→ Your instructions
Within the listing below, show every line that contains the word "plans".

→ Exercise materials
----
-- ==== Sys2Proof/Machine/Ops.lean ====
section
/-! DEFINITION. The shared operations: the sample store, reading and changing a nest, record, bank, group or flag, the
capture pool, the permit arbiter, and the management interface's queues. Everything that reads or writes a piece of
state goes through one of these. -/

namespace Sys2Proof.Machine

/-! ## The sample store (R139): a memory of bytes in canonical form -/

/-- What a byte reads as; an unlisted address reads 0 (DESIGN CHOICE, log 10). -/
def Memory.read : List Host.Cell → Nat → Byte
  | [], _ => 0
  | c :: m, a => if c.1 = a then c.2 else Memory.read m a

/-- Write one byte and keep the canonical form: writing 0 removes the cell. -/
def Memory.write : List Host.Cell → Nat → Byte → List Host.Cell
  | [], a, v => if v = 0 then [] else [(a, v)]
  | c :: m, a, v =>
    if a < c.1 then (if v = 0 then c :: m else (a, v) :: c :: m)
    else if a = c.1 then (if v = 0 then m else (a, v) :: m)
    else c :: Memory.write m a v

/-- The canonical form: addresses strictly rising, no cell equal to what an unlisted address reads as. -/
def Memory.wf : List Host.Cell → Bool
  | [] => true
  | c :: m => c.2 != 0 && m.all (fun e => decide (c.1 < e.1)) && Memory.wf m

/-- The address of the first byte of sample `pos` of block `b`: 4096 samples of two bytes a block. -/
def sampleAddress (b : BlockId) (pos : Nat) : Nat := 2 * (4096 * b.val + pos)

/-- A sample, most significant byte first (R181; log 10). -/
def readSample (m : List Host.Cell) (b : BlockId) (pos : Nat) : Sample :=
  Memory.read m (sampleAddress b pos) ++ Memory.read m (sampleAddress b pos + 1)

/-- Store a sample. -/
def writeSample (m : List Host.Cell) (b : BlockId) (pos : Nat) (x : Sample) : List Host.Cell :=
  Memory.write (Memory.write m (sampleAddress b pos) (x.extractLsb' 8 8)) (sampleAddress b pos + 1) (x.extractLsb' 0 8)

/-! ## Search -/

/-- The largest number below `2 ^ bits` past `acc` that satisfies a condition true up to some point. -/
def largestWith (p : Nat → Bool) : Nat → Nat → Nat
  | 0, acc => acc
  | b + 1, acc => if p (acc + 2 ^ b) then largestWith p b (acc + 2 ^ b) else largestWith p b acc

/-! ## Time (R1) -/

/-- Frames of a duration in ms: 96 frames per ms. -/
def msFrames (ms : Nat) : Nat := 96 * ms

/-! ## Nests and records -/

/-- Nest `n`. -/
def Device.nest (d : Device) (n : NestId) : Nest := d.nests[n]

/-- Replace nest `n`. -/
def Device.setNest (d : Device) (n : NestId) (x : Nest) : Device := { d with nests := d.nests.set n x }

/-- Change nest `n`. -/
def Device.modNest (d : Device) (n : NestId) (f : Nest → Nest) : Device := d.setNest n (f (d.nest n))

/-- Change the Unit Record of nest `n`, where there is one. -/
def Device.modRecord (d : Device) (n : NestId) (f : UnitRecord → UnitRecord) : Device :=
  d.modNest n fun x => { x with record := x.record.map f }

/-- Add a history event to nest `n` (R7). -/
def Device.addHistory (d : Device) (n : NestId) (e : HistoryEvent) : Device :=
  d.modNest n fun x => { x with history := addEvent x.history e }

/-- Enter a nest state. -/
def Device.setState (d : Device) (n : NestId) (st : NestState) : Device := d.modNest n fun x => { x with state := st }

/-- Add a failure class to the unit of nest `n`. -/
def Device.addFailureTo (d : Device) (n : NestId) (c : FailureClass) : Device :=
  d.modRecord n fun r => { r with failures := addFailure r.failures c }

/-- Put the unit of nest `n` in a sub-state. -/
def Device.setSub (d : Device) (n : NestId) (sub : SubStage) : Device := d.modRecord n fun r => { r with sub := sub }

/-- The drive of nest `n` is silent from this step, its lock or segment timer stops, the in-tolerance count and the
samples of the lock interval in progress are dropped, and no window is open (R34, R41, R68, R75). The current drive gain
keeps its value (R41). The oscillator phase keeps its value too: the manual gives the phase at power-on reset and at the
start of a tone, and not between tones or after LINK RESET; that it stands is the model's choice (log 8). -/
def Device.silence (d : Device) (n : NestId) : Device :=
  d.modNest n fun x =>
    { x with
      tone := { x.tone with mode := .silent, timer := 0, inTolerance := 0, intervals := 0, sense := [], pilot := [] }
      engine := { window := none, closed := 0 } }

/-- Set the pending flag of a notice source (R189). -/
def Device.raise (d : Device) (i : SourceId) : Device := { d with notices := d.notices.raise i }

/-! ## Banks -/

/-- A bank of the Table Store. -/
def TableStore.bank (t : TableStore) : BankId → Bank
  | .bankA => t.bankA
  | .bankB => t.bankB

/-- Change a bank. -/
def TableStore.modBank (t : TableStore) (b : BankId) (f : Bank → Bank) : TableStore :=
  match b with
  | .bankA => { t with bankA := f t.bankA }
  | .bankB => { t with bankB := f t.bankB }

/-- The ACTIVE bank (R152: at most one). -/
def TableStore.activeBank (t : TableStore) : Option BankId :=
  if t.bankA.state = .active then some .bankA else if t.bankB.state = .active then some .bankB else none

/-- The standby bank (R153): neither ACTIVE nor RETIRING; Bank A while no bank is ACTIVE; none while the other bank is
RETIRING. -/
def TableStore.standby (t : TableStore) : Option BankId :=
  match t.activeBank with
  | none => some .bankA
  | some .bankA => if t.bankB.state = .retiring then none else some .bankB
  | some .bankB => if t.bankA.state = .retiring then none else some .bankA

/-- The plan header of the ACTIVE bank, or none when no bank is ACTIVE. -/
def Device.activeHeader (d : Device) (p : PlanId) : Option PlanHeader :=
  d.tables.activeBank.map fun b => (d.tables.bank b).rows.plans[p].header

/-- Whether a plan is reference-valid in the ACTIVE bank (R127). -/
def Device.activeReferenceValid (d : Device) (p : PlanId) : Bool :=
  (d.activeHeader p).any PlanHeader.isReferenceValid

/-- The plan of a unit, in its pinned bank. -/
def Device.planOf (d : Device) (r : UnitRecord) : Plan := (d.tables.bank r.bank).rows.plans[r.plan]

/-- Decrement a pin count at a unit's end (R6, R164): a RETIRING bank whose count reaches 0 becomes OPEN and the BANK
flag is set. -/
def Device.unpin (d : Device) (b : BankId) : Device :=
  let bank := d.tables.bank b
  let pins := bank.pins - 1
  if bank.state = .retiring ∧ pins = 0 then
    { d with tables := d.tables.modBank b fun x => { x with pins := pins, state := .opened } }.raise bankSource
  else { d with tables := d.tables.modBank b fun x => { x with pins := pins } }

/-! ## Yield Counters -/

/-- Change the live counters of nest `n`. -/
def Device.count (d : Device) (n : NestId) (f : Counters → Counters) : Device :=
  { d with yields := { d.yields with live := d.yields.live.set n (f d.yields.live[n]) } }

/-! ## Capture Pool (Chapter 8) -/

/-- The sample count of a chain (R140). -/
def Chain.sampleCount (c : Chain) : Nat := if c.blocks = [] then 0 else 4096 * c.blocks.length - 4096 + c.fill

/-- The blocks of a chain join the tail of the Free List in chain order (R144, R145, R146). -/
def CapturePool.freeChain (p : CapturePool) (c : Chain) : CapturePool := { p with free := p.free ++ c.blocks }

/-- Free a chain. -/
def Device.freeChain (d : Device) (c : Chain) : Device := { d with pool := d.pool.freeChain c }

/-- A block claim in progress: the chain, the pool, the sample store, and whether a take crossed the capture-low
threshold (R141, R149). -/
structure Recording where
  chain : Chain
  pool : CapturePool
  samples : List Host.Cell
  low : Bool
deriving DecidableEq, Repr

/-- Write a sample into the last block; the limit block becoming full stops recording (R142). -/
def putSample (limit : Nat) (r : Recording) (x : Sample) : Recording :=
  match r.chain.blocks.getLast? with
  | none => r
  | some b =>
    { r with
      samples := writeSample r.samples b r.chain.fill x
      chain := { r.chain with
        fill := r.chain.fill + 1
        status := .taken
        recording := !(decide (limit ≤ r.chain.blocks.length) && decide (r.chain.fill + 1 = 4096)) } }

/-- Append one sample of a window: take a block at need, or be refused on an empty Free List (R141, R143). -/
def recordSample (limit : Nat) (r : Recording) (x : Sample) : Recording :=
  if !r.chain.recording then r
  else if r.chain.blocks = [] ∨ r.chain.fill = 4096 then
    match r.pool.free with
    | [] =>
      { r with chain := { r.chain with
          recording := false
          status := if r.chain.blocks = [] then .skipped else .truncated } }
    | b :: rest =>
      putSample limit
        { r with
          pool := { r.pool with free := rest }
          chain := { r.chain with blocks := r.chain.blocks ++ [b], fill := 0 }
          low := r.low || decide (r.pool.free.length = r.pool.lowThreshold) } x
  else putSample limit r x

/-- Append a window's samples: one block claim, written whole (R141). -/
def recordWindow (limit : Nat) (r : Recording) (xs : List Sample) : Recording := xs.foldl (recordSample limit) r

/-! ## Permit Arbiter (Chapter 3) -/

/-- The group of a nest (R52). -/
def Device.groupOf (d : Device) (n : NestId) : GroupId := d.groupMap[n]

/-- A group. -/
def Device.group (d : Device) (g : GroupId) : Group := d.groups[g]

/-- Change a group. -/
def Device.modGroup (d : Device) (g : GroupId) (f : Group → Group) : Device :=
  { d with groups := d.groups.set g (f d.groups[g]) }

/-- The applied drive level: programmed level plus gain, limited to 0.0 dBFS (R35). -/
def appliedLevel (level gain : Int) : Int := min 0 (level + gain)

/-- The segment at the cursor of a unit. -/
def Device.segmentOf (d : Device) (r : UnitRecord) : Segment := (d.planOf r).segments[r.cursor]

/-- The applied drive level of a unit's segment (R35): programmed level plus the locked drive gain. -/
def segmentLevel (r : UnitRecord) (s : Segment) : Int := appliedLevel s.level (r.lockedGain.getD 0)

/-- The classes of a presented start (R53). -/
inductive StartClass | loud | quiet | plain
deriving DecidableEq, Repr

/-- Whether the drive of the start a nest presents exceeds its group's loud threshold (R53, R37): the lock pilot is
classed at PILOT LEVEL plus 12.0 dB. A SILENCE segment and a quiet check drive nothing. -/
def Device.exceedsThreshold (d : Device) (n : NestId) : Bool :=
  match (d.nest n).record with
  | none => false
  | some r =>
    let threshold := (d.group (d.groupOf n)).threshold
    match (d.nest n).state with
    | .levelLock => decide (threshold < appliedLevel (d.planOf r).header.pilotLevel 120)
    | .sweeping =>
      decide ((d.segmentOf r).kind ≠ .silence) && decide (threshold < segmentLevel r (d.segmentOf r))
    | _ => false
----
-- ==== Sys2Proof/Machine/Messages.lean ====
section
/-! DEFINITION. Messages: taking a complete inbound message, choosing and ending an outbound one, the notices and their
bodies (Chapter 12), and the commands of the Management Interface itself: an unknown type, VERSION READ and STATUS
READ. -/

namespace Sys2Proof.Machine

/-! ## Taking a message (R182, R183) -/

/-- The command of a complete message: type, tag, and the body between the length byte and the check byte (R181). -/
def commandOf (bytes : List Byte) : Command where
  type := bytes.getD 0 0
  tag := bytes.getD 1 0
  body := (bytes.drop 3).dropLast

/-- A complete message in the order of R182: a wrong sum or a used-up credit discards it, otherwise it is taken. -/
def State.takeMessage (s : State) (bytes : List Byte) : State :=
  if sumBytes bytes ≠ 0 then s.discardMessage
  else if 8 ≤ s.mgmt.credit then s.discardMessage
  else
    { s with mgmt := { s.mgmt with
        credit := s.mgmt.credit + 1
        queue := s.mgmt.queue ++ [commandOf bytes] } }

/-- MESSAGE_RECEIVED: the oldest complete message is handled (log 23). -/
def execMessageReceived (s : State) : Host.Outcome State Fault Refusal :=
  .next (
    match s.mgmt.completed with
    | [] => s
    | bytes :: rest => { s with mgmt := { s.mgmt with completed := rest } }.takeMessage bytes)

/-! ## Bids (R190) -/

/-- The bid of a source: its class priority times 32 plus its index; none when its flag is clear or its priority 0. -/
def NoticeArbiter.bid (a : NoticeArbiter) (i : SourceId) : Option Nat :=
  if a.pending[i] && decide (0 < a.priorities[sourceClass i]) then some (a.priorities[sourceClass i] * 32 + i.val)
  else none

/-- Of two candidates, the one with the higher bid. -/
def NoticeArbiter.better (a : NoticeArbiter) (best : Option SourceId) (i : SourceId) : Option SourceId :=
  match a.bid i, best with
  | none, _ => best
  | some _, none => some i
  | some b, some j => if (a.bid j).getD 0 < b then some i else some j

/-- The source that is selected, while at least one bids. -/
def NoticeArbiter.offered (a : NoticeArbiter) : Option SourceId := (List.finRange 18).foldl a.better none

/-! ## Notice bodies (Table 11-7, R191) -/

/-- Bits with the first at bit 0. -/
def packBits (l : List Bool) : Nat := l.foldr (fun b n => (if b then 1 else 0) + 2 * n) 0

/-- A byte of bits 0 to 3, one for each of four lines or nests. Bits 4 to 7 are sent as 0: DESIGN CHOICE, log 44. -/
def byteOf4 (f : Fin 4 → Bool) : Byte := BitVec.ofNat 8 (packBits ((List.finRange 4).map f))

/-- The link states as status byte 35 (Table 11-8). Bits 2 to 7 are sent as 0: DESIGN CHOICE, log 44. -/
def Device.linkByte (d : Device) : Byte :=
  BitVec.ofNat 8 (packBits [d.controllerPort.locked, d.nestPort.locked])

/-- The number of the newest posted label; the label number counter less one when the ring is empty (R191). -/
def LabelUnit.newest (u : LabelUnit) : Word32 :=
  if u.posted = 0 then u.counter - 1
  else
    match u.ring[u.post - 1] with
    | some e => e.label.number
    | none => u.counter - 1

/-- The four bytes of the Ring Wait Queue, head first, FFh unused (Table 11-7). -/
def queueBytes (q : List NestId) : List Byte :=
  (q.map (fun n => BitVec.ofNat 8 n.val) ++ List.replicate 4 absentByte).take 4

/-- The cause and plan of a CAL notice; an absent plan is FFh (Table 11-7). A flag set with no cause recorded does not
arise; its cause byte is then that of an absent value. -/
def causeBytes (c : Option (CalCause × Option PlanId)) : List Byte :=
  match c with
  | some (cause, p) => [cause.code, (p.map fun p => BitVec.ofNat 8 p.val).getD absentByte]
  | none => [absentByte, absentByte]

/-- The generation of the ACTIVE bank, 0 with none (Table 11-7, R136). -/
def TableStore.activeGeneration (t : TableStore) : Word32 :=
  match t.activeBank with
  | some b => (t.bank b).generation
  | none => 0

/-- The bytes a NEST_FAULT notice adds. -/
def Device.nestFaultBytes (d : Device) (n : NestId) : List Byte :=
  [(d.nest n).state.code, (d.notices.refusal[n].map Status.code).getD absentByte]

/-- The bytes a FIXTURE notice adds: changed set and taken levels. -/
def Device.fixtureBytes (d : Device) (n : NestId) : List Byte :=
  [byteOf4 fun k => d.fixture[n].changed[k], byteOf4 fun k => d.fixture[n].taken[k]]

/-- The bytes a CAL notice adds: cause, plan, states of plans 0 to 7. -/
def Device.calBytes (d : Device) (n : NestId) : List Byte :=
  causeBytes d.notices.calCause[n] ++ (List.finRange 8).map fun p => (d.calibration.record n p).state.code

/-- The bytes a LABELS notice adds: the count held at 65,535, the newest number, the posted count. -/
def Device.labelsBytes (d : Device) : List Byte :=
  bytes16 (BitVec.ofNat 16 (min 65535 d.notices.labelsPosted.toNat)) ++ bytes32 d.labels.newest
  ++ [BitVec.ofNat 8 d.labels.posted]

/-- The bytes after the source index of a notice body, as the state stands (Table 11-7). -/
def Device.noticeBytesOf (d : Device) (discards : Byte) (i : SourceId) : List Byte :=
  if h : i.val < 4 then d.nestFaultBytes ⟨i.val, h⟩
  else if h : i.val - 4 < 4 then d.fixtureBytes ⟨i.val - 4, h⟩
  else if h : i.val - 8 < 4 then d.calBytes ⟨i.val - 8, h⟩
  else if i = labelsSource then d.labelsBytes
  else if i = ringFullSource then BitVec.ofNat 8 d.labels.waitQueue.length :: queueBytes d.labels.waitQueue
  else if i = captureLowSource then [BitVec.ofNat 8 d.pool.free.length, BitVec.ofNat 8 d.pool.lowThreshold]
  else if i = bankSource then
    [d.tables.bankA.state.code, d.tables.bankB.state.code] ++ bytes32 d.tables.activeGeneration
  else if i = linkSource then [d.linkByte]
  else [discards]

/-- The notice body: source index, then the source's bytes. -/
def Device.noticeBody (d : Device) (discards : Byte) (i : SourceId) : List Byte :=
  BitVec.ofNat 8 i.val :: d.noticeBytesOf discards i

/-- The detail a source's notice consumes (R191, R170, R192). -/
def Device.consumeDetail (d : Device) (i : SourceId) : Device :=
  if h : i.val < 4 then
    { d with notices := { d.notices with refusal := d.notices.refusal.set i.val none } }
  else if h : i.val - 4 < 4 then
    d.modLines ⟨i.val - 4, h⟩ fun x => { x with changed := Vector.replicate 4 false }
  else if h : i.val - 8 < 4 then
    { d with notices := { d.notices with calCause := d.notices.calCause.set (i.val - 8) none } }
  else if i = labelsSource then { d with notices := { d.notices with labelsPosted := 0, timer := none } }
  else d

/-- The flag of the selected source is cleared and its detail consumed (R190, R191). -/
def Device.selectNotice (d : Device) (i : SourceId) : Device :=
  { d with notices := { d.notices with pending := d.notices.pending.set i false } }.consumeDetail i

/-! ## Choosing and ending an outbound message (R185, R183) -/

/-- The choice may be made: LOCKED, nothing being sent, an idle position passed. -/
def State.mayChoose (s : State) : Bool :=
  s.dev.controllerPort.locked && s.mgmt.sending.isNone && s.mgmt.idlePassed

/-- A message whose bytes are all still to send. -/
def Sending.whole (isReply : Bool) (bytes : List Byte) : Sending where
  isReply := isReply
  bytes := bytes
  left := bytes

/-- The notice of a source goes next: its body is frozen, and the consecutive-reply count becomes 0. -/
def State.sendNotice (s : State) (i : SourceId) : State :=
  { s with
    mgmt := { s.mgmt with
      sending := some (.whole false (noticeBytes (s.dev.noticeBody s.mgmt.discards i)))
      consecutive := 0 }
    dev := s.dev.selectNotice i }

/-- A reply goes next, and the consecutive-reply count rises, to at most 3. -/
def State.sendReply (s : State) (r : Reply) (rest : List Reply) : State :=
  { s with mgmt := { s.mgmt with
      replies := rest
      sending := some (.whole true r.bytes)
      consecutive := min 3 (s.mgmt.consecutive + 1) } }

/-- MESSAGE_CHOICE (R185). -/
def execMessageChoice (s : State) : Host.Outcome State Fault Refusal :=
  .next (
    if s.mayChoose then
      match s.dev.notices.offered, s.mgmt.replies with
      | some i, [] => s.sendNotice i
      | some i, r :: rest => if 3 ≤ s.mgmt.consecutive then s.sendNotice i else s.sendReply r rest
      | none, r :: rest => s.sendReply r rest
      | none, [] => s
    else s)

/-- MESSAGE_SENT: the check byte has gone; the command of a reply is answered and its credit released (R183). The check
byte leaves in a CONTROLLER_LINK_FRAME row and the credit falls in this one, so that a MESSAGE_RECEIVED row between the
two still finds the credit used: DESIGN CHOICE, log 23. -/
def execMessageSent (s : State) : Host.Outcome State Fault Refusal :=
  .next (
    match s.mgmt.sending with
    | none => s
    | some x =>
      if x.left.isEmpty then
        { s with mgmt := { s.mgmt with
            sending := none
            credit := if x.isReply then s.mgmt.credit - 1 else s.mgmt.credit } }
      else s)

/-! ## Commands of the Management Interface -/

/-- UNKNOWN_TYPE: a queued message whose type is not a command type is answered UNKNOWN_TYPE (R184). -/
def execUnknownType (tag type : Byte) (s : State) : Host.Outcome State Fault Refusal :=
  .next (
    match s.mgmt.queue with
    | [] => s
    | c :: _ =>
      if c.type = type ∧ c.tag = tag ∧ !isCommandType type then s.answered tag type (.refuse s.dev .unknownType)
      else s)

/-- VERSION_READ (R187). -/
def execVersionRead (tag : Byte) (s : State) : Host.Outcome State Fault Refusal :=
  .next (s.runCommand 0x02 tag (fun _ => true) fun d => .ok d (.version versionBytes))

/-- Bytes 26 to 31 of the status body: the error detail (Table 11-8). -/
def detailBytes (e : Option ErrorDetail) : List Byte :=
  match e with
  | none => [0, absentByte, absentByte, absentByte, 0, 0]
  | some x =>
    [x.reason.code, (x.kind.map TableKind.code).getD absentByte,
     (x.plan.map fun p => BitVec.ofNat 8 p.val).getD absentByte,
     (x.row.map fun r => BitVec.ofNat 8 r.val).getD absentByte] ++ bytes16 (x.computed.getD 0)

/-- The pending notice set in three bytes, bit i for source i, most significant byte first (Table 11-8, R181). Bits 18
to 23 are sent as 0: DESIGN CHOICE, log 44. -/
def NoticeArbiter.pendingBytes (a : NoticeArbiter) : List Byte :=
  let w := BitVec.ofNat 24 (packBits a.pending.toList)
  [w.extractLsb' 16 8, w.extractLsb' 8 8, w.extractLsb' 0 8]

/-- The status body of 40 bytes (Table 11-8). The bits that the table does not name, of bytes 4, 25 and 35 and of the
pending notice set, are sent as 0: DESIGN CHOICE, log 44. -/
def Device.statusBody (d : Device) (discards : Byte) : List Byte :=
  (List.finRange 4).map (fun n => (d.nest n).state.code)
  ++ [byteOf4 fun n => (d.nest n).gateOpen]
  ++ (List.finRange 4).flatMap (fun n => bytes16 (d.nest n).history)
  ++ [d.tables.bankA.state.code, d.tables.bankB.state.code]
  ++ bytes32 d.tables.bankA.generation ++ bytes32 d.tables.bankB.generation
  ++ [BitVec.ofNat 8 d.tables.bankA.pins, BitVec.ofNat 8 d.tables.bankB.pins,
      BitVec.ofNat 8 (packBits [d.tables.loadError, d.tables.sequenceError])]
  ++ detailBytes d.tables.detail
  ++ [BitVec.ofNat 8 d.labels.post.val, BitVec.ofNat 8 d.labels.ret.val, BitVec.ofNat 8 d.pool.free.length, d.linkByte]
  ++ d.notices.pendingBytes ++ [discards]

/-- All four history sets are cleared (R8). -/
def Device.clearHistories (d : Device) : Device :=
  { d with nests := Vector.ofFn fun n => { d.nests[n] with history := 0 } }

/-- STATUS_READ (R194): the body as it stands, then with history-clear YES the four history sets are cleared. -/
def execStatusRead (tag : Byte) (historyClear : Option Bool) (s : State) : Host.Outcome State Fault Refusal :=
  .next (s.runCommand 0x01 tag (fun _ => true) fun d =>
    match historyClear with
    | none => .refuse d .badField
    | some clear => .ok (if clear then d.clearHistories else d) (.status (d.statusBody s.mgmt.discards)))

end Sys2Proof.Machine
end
----
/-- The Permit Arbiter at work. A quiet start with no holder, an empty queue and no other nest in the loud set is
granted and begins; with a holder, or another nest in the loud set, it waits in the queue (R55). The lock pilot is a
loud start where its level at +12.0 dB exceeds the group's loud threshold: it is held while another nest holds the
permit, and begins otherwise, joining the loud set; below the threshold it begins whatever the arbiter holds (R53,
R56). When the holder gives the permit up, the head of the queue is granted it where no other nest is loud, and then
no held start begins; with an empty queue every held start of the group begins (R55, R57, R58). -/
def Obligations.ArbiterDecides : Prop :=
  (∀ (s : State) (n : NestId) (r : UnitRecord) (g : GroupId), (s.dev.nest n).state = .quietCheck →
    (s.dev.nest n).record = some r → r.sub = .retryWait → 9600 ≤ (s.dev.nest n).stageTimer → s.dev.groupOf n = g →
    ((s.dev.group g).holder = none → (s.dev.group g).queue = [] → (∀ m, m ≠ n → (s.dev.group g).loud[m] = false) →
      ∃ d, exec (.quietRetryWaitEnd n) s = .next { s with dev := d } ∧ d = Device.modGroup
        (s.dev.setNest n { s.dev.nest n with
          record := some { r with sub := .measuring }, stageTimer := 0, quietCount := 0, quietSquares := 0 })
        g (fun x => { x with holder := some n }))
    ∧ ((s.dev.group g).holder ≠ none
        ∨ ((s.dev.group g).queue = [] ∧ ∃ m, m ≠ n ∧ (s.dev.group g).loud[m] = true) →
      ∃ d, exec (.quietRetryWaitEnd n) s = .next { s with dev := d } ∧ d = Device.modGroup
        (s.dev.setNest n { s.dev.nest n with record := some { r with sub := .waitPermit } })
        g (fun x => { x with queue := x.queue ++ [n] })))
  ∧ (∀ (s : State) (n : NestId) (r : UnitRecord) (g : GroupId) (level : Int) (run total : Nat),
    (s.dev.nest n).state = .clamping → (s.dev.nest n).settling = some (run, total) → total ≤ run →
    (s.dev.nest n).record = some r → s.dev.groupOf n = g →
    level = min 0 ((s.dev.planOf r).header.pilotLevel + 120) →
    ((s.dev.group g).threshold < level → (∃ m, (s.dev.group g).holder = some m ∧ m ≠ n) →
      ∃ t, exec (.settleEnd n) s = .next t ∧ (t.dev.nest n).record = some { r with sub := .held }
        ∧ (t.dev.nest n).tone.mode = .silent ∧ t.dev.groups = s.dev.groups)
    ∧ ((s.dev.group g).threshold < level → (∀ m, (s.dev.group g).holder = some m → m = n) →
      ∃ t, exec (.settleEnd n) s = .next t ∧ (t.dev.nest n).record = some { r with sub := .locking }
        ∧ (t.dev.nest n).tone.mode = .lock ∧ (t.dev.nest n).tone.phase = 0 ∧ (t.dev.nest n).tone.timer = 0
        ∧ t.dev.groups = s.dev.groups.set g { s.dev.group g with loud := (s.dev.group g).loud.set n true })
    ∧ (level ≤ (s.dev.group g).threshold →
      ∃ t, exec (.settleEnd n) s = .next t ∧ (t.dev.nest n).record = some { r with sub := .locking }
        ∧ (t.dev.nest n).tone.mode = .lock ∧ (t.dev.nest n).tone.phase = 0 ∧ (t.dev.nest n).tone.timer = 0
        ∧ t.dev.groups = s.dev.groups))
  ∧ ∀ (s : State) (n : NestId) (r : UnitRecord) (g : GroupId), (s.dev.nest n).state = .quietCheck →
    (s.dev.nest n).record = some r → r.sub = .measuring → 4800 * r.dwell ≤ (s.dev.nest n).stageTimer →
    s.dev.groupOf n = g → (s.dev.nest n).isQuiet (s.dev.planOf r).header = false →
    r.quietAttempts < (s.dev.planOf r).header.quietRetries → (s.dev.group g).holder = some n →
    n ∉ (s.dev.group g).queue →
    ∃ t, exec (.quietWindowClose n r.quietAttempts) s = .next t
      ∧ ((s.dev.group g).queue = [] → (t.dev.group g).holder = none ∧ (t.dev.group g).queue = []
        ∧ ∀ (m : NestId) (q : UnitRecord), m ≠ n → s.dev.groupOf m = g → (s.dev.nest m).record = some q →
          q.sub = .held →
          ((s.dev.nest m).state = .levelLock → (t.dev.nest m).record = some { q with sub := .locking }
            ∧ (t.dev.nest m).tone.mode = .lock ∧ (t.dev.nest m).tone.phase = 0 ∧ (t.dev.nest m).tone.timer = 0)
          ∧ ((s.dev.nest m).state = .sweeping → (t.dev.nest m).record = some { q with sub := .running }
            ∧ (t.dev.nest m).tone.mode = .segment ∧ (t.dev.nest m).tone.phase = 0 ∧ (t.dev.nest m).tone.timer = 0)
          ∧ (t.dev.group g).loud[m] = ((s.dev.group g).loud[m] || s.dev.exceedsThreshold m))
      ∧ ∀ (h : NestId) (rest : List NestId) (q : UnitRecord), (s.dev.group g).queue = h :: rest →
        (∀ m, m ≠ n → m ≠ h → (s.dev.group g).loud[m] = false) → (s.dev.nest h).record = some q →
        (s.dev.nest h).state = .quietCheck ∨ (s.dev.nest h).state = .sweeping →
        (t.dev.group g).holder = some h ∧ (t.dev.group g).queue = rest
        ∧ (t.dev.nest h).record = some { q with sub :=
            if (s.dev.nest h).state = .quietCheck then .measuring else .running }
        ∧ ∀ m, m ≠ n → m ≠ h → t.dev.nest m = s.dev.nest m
----
→ Result for this exercise
  d.tables.activeBank.map fun b => (d.tables.bank b).rows.plans[p].header
def Device.planOf (d : Device) (r : UnitRecord) : Plan := (d.tables.bank r.bank).rows.plans[r.plan]
/-- The bytes a CAL notice adds: cause, plan, states of plans 0 to 7. -/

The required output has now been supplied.